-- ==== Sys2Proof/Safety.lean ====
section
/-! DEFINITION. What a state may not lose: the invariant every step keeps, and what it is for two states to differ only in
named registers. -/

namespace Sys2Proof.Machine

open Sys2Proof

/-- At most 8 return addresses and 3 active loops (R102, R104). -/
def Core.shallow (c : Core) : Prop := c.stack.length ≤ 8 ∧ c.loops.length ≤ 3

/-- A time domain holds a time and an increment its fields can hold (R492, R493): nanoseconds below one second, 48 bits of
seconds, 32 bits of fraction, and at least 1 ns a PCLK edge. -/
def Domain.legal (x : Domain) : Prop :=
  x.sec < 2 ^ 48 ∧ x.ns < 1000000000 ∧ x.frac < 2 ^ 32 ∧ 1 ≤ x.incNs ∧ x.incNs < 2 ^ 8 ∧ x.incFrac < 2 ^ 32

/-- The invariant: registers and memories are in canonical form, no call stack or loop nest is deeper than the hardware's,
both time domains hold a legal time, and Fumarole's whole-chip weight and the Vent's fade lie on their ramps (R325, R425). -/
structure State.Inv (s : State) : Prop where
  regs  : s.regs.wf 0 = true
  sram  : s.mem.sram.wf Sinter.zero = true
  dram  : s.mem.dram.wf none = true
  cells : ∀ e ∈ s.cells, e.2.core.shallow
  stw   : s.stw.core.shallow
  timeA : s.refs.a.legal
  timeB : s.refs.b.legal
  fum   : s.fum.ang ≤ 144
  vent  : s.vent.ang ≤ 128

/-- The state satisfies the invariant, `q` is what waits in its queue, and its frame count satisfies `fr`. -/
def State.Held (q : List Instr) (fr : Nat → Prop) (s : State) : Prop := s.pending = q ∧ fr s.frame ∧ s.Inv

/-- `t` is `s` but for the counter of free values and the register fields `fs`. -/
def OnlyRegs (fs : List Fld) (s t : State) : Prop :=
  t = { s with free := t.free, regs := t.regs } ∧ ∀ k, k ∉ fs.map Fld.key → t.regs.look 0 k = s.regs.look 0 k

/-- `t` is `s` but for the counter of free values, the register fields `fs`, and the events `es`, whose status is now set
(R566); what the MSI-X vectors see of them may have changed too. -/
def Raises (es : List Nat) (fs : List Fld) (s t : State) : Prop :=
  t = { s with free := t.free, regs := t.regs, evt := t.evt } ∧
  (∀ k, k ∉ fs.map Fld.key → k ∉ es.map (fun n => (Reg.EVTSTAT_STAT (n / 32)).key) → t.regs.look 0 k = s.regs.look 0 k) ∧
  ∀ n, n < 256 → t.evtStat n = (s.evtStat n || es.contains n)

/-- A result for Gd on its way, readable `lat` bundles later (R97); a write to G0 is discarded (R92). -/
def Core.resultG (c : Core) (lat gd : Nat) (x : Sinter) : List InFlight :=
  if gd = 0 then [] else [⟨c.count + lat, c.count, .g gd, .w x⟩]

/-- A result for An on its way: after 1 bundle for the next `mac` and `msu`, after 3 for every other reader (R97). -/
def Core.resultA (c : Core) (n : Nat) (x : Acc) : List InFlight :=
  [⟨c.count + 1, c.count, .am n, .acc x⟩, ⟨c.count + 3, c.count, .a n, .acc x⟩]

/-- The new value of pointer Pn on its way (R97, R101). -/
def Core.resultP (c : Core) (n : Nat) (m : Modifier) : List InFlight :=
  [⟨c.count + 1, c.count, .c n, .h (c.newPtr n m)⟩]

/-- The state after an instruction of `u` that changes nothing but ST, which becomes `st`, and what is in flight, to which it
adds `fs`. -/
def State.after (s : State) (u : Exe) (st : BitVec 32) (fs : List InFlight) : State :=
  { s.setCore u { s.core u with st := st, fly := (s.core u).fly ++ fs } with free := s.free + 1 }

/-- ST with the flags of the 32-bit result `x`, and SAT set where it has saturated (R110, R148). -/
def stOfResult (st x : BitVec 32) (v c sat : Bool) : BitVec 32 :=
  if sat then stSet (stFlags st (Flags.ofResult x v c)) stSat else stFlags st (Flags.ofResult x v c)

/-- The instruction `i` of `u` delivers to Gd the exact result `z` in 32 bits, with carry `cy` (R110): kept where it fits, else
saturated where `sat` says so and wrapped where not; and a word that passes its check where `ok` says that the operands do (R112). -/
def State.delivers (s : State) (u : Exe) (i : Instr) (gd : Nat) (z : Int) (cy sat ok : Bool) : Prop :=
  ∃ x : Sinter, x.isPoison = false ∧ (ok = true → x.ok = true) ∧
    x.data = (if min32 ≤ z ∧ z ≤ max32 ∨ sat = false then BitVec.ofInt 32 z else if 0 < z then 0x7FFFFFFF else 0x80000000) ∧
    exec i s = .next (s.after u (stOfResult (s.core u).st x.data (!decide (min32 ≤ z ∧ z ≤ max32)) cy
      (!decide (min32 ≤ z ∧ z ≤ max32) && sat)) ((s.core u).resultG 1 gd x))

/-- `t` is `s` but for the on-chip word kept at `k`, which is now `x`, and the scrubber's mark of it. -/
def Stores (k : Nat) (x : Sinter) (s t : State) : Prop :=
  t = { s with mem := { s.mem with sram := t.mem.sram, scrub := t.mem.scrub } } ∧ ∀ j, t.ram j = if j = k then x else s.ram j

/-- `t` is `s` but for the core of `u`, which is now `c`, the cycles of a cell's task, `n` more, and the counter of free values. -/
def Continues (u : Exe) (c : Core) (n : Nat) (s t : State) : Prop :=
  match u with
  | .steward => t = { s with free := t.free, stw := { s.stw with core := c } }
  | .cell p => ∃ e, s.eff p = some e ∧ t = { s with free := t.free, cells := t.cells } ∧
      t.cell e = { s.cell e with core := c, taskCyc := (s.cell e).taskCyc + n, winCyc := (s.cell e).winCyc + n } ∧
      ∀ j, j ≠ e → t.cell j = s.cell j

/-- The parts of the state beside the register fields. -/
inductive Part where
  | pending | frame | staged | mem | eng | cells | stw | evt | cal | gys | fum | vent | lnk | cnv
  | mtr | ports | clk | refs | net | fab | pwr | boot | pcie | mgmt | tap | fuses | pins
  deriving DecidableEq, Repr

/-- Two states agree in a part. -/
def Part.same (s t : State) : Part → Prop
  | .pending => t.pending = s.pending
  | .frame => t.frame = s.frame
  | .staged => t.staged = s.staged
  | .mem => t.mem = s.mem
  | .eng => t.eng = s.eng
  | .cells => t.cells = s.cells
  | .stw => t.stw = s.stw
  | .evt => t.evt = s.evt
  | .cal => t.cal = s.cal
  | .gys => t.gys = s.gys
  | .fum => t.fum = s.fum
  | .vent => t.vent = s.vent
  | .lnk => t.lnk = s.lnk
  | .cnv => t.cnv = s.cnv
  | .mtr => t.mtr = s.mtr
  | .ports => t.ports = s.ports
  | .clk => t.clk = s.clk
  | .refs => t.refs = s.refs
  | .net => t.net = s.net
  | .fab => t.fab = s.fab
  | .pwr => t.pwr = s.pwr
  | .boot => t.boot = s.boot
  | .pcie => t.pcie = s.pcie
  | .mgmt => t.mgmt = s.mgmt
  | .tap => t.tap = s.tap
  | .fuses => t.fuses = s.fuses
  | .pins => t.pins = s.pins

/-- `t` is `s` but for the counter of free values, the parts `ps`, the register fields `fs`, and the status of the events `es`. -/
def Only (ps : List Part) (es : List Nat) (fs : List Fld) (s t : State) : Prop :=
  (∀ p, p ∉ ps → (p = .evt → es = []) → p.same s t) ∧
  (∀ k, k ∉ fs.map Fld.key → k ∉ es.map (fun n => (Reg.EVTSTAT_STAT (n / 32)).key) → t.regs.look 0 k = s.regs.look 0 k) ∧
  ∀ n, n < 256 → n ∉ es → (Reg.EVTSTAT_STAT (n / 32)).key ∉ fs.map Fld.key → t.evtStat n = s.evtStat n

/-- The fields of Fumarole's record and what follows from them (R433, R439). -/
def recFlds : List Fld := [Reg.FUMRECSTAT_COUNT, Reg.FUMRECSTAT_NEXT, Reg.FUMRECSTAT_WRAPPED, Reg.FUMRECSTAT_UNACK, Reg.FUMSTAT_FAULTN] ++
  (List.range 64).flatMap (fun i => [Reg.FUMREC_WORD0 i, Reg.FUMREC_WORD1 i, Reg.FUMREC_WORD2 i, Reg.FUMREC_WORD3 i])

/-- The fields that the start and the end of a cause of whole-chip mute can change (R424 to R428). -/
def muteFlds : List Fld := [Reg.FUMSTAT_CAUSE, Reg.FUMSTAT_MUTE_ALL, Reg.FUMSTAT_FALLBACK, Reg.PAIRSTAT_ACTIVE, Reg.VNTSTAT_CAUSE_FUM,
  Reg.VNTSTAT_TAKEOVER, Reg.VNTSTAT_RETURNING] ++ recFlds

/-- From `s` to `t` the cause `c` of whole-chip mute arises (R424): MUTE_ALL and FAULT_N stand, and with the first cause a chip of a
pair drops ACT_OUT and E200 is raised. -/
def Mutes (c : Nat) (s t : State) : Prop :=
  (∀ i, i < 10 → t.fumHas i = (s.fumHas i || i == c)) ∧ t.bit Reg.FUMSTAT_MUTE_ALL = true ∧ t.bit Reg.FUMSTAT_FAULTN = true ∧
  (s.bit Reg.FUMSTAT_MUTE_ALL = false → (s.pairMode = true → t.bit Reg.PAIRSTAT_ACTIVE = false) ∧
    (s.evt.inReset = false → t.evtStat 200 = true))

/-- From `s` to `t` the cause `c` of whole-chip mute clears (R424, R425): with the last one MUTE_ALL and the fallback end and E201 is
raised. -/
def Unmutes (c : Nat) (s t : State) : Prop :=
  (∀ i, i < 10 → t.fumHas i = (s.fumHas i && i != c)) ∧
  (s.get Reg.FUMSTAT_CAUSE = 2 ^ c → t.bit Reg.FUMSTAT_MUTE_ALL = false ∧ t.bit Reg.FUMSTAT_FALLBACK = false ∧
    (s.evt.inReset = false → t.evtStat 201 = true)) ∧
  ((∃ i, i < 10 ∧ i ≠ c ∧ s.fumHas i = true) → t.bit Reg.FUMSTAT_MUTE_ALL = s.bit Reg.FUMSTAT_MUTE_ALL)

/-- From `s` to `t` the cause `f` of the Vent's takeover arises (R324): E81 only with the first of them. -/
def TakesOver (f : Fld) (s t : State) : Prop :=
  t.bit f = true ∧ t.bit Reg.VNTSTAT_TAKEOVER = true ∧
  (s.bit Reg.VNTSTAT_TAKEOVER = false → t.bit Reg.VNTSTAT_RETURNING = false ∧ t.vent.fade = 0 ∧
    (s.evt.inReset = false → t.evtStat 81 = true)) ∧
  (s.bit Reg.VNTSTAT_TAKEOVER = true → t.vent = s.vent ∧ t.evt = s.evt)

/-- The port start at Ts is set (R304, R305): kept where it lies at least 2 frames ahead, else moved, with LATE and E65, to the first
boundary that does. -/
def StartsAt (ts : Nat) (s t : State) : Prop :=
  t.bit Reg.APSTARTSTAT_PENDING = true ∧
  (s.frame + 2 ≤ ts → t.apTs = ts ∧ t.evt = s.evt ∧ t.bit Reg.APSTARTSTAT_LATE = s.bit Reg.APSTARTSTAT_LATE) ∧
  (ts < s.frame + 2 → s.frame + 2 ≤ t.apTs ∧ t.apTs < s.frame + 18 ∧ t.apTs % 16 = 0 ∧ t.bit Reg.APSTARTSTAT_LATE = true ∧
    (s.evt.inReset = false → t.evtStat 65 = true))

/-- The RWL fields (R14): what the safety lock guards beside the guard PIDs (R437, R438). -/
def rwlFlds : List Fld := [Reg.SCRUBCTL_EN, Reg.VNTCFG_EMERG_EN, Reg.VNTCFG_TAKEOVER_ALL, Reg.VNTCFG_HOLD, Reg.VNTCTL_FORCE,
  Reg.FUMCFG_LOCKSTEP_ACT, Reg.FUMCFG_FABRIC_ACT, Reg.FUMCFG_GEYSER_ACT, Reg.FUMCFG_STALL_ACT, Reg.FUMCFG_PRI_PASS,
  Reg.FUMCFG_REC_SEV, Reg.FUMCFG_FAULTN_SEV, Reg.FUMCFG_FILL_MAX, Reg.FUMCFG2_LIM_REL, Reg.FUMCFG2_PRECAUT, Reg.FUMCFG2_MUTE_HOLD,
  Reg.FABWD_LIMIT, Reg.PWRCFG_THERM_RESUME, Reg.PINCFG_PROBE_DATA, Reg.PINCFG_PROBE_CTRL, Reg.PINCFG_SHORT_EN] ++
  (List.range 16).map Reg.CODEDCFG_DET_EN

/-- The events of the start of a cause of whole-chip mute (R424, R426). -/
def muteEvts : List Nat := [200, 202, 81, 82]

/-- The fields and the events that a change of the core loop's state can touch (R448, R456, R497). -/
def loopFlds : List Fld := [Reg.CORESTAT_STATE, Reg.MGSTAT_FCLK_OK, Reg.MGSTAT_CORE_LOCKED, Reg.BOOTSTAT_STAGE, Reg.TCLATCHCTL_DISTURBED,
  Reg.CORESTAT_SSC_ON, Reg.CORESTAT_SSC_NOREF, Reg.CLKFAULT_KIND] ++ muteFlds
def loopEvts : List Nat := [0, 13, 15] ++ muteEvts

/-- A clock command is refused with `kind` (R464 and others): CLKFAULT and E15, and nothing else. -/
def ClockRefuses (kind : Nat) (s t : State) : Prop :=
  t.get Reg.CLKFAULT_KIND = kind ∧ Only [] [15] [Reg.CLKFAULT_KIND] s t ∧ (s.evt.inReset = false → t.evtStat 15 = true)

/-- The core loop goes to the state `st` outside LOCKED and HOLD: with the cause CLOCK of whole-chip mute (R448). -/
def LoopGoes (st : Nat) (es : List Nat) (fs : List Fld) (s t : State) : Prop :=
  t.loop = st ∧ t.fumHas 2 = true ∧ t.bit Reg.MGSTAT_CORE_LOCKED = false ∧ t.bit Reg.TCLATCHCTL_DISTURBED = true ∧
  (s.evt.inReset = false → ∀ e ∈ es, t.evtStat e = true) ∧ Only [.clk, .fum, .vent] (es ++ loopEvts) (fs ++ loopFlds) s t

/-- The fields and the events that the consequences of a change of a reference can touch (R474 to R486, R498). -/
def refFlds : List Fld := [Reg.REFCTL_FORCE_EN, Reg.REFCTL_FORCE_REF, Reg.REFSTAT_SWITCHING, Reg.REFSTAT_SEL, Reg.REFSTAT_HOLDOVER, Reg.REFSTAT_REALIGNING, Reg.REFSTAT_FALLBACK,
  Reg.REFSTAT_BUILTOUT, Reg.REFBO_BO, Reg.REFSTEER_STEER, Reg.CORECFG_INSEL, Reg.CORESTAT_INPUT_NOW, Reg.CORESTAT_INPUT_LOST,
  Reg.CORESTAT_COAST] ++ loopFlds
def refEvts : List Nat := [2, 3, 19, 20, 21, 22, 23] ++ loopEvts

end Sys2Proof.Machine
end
● ● ● ● ● ● ●
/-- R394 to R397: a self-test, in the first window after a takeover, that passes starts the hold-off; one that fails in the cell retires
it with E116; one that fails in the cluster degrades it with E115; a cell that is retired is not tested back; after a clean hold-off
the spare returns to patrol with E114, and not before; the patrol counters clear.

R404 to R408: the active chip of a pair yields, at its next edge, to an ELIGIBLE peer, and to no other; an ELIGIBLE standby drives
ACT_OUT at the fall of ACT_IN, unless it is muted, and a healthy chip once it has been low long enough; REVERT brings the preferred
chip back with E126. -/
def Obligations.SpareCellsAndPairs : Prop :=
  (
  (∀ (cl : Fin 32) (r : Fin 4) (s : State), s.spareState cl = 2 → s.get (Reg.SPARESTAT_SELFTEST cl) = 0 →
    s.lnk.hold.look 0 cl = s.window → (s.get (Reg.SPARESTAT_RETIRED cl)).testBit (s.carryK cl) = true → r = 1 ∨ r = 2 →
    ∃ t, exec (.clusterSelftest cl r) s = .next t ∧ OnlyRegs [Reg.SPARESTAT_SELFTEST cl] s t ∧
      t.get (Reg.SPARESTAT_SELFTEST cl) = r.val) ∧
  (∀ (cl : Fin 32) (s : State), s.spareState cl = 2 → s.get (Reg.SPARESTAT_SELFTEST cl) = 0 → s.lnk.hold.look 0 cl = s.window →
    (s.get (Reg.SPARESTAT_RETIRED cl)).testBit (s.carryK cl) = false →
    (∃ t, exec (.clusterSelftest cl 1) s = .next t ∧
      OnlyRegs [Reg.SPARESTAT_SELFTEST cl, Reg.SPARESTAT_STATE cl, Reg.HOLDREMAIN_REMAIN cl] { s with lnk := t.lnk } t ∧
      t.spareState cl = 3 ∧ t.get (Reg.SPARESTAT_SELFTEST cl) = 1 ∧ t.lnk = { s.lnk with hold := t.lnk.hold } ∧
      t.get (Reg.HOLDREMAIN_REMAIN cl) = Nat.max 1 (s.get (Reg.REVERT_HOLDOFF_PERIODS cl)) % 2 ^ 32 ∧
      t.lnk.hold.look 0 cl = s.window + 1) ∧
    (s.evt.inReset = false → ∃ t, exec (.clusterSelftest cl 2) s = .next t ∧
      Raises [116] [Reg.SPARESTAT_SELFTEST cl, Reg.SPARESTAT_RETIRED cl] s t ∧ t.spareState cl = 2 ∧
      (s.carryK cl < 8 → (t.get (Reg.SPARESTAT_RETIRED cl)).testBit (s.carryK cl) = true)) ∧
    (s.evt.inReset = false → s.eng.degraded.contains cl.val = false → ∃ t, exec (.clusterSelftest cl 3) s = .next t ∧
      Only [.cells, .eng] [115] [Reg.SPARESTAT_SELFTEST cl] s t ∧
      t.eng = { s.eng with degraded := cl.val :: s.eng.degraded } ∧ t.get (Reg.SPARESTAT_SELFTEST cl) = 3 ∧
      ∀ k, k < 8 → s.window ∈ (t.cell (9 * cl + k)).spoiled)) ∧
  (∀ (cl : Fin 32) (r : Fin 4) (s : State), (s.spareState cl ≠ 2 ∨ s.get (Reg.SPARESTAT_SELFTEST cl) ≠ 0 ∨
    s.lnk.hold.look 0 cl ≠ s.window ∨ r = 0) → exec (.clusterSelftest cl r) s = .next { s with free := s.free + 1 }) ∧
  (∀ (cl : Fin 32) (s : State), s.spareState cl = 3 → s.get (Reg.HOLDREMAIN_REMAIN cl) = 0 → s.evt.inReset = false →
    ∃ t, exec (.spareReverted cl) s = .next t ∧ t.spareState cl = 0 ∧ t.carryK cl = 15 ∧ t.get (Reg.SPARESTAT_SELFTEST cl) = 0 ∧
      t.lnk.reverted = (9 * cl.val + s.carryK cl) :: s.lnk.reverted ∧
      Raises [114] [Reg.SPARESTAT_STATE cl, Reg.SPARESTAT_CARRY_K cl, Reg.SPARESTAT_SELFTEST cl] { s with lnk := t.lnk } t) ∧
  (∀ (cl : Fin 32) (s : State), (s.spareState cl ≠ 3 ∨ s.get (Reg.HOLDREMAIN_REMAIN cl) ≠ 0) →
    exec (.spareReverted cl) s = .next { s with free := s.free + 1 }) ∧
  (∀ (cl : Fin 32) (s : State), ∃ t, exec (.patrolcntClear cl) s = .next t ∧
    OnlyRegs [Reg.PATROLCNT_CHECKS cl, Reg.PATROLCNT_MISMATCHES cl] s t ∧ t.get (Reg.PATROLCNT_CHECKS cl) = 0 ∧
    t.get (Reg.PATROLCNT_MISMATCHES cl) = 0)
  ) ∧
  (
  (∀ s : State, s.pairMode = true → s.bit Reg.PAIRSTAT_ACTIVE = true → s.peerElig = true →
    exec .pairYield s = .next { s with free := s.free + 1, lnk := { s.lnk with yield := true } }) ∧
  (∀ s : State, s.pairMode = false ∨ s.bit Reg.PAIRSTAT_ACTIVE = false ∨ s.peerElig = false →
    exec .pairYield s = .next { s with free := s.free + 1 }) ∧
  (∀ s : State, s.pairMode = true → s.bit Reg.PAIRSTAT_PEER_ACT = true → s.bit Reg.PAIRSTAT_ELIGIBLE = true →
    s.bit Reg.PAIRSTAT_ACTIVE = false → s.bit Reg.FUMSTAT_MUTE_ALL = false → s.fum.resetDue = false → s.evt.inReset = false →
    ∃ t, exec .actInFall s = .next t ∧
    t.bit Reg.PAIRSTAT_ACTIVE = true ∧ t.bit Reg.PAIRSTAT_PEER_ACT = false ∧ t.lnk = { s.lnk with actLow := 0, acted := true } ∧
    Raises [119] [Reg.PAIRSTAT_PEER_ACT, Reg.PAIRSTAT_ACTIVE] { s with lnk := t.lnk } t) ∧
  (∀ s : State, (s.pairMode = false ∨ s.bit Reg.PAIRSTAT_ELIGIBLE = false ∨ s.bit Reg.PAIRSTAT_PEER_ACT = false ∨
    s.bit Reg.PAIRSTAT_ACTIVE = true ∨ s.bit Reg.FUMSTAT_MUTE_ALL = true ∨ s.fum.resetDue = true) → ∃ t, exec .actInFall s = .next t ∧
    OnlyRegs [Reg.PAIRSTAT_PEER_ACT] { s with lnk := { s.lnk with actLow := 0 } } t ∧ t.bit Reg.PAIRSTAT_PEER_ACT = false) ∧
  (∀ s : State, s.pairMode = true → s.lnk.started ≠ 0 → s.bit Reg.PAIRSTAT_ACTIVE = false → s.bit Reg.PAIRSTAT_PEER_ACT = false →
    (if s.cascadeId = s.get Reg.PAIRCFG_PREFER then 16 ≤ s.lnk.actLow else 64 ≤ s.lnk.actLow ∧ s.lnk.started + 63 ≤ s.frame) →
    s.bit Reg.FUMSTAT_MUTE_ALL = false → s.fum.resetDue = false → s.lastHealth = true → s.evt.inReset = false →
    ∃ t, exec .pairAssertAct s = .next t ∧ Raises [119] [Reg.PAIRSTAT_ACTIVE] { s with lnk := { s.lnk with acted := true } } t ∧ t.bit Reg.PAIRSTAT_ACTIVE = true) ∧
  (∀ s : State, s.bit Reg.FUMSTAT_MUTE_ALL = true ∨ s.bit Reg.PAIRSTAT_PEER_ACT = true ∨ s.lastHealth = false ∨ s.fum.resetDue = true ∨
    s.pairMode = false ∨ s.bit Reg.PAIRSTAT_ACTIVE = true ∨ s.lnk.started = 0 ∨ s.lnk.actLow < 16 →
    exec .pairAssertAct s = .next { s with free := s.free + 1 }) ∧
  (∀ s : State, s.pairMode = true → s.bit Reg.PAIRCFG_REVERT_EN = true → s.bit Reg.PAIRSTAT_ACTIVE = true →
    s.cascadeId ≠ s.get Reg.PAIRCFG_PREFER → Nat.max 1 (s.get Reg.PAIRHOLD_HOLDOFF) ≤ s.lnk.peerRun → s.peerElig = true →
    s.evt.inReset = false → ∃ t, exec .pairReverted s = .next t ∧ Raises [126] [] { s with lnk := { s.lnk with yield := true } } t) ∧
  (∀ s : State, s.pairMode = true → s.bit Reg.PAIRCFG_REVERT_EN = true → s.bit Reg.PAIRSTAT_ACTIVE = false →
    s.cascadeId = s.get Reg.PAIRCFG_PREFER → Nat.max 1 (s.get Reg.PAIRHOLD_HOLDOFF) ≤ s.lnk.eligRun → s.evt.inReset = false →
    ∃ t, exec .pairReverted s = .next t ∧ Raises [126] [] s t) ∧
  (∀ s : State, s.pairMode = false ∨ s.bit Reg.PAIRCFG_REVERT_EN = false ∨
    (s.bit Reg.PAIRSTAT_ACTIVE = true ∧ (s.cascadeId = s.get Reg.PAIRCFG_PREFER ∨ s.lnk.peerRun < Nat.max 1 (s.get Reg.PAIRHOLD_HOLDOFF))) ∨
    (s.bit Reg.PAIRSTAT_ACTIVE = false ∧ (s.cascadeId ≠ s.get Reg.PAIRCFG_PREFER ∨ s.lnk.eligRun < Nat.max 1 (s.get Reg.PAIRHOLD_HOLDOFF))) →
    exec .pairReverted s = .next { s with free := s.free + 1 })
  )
● ● ● ● ● ● ●
§ Assigned task
Give only the number of lines in the entries above that contain the string "peerElig".

§ Task solution
3